====== RECORDS ======

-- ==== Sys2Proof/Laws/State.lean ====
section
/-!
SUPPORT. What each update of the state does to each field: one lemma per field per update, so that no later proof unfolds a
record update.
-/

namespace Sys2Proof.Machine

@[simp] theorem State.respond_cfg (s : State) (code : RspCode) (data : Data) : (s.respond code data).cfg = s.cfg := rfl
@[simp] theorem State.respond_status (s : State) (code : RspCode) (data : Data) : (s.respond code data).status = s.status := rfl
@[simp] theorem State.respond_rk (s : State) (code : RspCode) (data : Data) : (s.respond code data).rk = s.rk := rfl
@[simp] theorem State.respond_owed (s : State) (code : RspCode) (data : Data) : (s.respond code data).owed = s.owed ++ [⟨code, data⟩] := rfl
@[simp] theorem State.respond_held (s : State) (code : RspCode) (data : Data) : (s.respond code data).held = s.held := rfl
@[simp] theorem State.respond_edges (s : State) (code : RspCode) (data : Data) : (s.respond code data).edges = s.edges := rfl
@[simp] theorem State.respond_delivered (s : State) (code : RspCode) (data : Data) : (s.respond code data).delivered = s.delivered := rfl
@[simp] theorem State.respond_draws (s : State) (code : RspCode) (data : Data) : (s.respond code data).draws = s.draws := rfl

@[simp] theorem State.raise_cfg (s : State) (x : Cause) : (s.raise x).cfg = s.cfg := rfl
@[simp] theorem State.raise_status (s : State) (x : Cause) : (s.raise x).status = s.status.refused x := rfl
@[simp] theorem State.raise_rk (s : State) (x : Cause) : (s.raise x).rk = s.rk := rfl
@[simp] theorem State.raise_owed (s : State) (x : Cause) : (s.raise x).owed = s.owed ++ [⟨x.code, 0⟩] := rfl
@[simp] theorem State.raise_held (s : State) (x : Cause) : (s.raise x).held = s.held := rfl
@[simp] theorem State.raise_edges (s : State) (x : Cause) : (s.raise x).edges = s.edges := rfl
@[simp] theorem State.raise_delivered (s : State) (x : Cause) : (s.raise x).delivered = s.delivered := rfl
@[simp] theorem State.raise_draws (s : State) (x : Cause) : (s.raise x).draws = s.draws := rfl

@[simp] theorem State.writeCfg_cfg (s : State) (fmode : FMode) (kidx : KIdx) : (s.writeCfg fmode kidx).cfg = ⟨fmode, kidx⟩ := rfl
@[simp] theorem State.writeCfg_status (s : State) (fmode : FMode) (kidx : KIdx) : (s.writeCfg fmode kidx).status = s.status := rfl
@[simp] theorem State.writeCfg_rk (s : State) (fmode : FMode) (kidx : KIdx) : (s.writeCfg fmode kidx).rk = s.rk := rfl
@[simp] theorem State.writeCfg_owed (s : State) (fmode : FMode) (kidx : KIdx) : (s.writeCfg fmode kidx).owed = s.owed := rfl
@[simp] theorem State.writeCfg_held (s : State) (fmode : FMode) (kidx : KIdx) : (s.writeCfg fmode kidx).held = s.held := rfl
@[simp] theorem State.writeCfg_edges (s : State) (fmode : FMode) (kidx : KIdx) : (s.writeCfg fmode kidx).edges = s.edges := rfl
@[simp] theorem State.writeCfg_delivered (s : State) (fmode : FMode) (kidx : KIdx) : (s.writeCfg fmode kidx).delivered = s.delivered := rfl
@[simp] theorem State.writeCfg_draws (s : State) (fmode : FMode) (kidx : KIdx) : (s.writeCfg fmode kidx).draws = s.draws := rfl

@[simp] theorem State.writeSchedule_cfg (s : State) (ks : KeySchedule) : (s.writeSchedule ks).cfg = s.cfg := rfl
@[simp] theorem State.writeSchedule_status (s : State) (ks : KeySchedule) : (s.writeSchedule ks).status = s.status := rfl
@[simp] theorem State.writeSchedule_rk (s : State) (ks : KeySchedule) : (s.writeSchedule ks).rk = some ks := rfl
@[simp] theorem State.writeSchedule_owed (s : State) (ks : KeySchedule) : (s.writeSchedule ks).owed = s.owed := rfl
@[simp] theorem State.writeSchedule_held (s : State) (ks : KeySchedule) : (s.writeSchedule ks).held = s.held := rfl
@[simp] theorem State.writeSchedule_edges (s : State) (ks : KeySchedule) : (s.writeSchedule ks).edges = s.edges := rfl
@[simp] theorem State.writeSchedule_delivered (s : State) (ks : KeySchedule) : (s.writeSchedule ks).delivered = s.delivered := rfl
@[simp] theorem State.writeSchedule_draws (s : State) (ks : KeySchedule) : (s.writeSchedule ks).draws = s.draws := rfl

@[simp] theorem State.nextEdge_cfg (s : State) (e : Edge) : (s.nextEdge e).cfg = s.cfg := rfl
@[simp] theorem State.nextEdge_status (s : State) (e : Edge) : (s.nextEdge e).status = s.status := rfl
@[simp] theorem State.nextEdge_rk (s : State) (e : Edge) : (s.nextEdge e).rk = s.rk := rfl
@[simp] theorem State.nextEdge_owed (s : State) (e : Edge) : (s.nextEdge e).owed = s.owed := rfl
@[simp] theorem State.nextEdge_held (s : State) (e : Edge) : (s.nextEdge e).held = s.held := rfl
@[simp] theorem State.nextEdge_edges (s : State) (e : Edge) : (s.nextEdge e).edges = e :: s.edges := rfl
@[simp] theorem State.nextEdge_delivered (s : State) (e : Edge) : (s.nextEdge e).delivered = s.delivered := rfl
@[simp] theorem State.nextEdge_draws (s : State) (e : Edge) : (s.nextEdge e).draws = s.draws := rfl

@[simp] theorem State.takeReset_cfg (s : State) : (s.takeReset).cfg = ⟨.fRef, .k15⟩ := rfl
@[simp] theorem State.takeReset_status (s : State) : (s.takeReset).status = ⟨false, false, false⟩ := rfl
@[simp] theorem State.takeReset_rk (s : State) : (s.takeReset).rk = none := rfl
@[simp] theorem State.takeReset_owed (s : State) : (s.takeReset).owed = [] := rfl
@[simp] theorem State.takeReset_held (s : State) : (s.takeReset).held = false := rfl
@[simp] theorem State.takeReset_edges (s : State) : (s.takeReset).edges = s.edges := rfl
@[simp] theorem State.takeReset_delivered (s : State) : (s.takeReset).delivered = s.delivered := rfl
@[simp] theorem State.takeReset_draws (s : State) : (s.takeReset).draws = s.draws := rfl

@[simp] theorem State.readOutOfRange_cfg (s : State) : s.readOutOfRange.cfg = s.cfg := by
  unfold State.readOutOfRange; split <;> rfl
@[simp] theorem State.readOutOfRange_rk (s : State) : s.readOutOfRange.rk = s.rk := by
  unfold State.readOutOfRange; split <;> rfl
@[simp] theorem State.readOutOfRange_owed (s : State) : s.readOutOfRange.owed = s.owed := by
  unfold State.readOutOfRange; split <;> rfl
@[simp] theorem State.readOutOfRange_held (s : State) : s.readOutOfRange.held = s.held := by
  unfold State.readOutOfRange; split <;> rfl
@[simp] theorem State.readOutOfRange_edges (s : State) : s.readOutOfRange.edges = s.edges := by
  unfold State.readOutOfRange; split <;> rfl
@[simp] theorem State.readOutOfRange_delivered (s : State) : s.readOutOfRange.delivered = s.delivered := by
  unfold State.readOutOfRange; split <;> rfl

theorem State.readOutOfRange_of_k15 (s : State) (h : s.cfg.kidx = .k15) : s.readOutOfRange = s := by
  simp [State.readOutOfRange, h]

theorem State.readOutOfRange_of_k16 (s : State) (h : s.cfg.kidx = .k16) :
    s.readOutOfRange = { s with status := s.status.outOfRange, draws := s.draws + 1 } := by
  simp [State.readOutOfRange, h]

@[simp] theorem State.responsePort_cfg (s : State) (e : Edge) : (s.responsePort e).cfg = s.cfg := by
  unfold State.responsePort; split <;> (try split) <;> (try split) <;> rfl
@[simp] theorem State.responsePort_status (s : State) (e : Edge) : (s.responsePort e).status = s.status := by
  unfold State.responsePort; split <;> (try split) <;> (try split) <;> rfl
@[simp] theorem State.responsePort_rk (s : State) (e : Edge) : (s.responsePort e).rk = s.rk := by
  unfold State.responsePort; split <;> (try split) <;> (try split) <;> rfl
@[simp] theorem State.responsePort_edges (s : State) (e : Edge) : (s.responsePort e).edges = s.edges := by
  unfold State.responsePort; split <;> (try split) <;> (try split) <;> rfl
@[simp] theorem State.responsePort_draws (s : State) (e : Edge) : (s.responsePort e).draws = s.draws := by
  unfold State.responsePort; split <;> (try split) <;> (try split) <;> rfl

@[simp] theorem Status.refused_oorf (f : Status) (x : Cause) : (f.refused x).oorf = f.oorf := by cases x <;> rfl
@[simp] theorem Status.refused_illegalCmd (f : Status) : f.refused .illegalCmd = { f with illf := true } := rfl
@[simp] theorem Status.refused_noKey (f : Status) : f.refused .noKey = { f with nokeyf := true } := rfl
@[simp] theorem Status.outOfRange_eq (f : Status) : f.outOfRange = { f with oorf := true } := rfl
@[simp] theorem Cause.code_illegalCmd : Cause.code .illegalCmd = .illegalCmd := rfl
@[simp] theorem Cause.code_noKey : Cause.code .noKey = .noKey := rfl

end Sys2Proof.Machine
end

======
====== RECORDS ======

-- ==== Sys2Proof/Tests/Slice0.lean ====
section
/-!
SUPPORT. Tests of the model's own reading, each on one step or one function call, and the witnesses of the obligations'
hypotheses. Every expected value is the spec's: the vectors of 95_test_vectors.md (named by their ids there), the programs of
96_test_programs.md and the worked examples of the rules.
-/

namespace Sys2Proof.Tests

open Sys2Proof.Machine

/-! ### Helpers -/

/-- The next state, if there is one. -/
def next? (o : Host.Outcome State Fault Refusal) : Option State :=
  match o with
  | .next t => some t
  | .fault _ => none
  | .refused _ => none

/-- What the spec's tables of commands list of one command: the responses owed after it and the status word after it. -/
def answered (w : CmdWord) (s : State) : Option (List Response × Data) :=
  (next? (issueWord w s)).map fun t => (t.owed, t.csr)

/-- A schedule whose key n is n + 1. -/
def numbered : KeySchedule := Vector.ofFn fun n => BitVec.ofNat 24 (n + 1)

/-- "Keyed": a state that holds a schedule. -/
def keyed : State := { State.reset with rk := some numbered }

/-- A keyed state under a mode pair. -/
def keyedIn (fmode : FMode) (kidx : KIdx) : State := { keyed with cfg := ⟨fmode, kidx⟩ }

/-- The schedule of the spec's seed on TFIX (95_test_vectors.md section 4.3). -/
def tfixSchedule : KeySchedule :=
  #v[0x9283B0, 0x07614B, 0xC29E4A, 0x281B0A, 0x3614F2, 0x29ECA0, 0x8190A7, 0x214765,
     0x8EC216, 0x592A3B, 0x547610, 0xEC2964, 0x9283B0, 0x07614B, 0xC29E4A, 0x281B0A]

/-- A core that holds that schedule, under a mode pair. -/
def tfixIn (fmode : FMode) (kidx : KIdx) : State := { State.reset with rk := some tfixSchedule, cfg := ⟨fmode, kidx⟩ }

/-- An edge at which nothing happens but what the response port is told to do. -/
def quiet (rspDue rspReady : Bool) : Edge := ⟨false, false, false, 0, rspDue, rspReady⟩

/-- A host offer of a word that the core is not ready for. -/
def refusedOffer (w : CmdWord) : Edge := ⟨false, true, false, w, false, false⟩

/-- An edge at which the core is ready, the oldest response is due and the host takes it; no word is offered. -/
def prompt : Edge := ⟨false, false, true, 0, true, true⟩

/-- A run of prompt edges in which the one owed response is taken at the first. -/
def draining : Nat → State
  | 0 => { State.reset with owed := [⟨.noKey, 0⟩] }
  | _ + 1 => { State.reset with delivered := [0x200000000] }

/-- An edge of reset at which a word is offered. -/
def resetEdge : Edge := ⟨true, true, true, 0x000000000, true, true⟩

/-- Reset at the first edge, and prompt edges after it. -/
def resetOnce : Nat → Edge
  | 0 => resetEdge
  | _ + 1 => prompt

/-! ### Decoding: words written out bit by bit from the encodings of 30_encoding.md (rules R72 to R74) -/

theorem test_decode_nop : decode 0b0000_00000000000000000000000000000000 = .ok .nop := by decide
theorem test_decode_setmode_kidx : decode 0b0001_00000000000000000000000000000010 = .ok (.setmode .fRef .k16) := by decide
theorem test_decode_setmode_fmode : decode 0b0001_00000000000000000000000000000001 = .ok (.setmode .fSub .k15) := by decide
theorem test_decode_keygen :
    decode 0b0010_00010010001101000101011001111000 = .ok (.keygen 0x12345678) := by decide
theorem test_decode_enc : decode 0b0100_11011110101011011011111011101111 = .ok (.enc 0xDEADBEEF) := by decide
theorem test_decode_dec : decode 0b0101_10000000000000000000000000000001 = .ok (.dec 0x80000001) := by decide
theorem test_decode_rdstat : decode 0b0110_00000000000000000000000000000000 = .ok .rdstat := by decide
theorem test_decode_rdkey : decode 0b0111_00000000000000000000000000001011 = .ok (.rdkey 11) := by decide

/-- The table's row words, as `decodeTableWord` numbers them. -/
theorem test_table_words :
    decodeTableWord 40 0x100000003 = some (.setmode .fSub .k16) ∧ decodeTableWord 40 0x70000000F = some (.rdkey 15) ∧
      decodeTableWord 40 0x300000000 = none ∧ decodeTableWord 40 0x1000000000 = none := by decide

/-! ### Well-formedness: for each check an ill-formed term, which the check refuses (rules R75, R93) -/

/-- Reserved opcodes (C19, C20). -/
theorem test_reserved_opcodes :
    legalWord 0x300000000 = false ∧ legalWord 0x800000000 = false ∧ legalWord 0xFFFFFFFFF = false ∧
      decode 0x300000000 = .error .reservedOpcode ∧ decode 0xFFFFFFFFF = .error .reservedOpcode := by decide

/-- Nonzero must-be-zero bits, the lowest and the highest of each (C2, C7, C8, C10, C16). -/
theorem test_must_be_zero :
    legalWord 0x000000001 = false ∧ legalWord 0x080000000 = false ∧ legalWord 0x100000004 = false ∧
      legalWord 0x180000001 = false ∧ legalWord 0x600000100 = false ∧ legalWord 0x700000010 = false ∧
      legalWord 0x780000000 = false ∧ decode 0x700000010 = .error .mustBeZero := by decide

======

[TASK DESCRIPTION]:
Using only the listing above, restate exactly the lines from the line containing "ks).delivered = s.delivered := rfl" through the line containing "e).held = s.held := rfl", both included.

[EXPECTED OUTPUT]:
@[simp] theorem State.writeSchedule_delivered (s : State) (ks : KeySchedule) : (s.writeSchedule ks).delivered = s.delivered := rfl
@[simp] theorem State.writeSchedule_draws (s : State) (ks : KeySchedule) : (s.writeSchedule ks).draws = s.draws := rfl

@[simp] theorem State.nextEdge_cfg (s : State) (e : Edge) : (s.nextEdge e).cfg = s.cfg := rfl
@[simp] theorem State.nextEdge_status (s : State) (e : Edge) : (s.nextEdge e).status = s.status := rfl
@[simp] theorem State.nextEdge_rk (s : State) (e : Edge) : (s.nextEdge e).rk = s.rk := rfl
@[simp] theorem State.nextEdge_owed (s : State) (e : Edge) : (s.nextEdge e).owed = s.owed := rfl
@[simp] theorem State.nextEdge_held (s : State) (e : Edge) : (s.nextEdge e).held = s.held := rfl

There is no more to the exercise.